START Records for this exercise

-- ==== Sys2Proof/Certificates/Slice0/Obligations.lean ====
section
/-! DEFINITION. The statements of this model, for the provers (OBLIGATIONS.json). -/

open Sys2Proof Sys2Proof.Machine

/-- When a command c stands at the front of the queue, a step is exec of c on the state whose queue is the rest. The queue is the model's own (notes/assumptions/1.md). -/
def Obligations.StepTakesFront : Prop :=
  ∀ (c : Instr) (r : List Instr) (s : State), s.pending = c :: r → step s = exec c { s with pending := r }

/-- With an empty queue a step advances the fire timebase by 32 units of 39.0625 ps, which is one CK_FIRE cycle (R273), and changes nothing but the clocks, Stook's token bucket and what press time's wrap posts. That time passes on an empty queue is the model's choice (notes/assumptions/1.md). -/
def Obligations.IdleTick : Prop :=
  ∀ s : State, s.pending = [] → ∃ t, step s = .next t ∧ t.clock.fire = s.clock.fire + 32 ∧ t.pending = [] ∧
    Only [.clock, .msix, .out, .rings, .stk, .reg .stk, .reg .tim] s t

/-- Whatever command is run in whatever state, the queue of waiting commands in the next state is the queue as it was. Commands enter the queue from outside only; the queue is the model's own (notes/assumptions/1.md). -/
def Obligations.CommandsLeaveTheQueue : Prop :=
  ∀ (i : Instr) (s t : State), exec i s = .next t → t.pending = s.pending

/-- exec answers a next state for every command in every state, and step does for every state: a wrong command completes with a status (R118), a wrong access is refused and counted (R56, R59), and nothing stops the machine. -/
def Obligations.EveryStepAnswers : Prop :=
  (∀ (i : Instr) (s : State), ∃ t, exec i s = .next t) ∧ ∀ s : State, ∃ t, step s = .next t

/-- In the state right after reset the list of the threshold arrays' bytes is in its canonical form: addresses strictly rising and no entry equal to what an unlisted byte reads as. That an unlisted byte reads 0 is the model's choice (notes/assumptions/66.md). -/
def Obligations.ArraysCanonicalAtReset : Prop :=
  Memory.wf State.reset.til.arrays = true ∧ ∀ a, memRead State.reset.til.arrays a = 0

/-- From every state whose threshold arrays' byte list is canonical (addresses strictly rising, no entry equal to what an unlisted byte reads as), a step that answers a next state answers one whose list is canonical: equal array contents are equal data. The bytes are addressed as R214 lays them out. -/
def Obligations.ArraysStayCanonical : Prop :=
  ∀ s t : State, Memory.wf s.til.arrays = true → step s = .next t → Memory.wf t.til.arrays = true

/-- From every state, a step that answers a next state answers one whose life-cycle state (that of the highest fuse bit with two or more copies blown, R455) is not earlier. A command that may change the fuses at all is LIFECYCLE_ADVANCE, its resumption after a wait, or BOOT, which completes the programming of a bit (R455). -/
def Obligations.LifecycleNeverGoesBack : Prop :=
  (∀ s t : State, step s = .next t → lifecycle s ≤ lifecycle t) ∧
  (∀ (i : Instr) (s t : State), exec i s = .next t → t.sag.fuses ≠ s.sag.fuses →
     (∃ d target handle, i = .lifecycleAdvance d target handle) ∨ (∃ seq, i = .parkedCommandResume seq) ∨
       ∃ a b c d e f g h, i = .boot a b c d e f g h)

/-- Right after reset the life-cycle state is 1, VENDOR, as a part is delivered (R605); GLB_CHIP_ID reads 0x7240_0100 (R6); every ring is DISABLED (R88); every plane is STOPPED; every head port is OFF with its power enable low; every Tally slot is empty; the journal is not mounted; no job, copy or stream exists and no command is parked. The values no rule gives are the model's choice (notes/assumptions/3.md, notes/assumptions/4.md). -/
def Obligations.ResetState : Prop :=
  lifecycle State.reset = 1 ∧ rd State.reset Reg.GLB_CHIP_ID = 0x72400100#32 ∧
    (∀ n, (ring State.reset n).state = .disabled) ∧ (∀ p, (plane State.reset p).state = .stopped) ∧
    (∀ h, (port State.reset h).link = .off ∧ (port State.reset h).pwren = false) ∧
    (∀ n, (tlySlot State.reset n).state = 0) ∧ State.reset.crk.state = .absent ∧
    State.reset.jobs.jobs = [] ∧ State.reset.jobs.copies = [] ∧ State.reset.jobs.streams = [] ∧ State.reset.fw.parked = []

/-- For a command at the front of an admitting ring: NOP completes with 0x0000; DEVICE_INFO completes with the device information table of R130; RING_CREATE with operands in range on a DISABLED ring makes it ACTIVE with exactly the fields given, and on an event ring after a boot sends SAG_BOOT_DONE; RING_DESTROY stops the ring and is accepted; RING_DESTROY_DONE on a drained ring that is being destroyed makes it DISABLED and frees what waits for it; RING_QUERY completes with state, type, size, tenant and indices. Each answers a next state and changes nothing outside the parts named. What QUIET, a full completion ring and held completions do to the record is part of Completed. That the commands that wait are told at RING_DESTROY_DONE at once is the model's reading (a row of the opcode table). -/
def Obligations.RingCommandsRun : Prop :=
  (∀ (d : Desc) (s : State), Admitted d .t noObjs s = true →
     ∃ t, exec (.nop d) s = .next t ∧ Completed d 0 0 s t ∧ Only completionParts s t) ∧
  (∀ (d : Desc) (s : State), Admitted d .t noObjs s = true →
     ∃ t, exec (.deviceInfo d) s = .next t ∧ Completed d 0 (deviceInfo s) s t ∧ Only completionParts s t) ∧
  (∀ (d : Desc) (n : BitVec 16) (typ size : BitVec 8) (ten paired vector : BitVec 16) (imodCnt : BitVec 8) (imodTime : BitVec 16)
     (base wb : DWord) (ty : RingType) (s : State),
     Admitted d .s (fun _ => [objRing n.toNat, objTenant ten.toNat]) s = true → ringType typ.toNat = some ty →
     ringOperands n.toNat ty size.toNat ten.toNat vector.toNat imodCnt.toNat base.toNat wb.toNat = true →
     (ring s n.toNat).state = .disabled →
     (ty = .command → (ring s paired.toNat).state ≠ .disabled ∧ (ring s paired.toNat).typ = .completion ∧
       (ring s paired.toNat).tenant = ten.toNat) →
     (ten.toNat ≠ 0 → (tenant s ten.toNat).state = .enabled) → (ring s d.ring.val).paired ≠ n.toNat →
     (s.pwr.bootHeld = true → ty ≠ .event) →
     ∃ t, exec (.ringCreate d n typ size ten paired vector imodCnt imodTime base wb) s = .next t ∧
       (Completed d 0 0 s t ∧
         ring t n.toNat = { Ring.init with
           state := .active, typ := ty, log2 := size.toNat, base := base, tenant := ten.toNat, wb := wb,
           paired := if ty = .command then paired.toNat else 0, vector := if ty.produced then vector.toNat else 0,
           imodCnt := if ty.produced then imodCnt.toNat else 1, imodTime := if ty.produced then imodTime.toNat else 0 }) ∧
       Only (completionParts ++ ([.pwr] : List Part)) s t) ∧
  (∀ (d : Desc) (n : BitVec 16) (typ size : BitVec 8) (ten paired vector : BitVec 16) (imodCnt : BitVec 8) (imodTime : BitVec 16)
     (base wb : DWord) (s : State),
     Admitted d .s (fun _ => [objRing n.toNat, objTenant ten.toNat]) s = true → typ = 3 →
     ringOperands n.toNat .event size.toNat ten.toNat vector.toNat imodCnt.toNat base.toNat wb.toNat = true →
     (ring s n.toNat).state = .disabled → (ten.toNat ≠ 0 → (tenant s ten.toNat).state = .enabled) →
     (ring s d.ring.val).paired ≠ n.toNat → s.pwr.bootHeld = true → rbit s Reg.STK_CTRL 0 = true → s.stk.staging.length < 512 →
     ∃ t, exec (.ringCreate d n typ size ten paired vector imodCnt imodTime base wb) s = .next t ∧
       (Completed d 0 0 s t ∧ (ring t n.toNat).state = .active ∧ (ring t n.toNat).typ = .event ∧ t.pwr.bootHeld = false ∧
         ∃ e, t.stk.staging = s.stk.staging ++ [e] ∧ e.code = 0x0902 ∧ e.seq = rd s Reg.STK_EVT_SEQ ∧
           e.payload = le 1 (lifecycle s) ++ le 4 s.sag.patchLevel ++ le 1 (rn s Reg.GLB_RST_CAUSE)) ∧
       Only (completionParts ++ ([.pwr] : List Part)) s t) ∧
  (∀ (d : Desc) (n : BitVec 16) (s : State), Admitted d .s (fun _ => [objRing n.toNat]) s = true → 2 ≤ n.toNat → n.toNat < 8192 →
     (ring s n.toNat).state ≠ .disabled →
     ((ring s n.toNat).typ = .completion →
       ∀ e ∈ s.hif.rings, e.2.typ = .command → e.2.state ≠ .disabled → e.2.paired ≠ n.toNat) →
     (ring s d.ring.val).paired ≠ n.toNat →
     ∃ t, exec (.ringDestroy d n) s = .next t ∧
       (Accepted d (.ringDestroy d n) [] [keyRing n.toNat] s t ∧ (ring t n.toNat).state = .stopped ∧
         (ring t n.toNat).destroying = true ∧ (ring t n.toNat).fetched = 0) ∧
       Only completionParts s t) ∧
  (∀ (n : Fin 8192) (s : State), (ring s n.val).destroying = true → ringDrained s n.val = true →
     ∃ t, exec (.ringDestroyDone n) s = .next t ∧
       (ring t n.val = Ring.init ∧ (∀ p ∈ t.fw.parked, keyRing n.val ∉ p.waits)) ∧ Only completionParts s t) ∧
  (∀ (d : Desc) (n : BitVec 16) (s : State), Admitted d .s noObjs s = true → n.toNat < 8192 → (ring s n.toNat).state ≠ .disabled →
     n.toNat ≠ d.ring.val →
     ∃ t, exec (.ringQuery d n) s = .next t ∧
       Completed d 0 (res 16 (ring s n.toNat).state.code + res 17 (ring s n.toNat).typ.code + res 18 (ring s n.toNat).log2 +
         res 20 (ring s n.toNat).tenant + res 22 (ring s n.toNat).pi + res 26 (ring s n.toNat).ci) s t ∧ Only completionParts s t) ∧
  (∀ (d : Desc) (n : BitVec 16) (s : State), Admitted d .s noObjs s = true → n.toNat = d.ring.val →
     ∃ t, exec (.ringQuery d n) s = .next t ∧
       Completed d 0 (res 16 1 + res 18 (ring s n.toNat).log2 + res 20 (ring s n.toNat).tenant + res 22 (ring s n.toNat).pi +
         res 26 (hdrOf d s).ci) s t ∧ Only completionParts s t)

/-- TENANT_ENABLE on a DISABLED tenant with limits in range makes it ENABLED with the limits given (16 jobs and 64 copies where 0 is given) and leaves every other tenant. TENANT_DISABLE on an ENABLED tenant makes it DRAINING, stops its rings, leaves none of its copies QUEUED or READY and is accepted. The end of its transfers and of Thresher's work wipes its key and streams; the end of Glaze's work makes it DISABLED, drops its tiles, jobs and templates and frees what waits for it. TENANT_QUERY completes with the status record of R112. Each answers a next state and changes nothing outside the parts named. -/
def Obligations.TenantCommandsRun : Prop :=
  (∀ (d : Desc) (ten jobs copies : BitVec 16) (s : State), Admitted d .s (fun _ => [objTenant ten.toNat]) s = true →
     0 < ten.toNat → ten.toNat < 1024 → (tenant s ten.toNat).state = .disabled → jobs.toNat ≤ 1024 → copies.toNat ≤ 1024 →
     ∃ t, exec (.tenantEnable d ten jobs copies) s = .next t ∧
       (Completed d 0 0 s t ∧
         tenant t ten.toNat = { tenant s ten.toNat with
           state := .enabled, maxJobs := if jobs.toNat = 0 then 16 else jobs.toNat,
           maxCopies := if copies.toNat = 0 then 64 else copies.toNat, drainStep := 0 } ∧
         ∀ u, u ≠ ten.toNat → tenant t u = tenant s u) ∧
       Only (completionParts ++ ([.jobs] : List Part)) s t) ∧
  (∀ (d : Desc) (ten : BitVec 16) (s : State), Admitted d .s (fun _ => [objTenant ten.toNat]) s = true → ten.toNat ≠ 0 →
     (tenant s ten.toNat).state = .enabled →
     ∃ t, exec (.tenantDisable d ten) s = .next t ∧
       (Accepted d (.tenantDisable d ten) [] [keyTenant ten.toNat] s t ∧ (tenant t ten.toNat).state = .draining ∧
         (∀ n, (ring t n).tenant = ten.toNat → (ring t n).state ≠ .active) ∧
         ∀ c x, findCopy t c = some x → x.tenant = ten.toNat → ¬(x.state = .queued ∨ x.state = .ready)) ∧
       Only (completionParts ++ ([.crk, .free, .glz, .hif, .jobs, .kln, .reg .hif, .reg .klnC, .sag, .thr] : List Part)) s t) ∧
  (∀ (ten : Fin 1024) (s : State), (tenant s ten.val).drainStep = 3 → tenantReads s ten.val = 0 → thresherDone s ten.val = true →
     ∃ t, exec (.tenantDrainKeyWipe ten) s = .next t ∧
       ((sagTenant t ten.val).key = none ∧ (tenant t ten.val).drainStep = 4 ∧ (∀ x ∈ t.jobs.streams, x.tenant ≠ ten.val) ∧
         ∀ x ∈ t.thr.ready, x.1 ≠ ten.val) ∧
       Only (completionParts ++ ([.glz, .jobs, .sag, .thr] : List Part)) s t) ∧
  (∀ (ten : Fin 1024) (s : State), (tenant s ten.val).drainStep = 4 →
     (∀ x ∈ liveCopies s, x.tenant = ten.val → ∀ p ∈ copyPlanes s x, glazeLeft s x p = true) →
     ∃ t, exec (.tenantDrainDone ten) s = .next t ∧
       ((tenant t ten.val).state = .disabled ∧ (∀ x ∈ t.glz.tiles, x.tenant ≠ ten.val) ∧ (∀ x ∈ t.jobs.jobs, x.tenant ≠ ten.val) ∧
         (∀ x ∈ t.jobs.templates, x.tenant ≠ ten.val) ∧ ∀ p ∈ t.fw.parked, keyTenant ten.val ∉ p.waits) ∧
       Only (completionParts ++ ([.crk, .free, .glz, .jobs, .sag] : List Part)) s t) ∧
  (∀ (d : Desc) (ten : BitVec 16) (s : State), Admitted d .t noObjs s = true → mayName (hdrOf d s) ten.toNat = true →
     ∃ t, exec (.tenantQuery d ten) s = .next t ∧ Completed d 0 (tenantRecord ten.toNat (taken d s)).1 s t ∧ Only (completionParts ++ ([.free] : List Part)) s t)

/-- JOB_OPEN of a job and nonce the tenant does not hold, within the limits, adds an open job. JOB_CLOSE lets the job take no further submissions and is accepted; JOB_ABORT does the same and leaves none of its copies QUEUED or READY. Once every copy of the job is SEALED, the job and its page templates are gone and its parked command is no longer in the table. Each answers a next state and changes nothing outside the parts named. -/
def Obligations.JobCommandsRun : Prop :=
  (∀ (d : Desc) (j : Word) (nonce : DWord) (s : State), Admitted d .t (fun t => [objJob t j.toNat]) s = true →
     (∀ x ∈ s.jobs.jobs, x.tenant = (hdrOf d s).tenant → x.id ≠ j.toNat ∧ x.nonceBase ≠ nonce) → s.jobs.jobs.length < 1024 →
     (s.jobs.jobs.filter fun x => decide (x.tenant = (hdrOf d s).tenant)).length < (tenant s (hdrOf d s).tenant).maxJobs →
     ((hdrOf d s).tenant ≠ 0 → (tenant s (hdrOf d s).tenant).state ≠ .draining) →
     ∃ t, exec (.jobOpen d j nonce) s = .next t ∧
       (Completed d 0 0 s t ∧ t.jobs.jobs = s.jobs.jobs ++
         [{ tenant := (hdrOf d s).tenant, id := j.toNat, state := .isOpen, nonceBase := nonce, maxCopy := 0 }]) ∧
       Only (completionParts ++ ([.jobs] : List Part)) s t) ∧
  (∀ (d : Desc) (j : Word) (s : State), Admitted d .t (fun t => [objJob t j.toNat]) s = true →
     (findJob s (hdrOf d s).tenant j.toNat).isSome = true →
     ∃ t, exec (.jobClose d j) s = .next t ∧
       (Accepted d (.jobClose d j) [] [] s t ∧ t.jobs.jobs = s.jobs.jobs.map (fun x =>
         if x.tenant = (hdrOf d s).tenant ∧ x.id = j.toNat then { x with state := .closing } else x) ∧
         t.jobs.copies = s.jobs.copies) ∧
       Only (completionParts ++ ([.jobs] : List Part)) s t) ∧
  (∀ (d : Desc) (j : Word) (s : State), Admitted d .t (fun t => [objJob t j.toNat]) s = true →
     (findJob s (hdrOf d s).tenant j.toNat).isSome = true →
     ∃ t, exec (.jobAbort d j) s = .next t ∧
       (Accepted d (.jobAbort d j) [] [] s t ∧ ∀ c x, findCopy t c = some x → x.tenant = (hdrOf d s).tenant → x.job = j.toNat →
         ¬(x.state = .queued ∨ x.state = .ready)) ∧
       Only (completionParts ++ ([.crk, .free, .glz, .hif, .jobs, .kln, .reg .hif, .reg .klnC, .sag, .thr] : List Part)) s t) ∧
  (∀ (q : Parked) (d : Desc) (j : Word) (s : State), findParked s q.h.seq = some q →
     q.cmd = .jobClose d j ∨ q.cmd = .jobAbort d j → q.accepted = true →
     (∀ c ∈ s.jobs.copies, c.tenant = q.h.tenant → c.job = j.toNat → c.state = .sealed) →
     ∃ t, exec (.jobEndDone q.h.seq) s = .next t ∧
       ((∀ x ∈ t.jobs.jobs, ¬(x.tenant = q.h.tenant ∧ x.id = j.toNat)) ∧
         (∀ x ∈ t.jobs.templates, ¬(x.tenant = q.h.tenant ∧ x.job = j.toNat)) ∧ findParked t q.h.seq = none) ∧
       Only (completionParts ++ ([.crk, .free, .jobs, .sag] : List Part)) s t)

END Records for this exercise

- **Exercise description**
Extract from the listing above the lines between the line containing "def Obligations.JobCommandsRun : Prop" and the line containing "(s.jobs.jobs.filter fun x", keeping both of those lines. Output nothing else.

- **Response below**
def Obligations.JobCommandsRun : Prop :=
  (∀ (d : Desc) (j : Word) (nonce : DWord) (s : State), Admitted d .t (fun t => [objJob t j.toNat]) s = true →
     (∀ x ∈ s.jobs.jobs, x.tenant = (hdrOf d s).tenant → x.id ≠ j.toNat ∧ x.nonceBase ≠ nonce) → s.jobs.jobs.length < 1024 →
     (s.jobs.jobs.filter fun x => decide (x.tenant = (hdrOf d s).tenant)).length < (tenant s (hdrOf d s).tenant).maxJobs →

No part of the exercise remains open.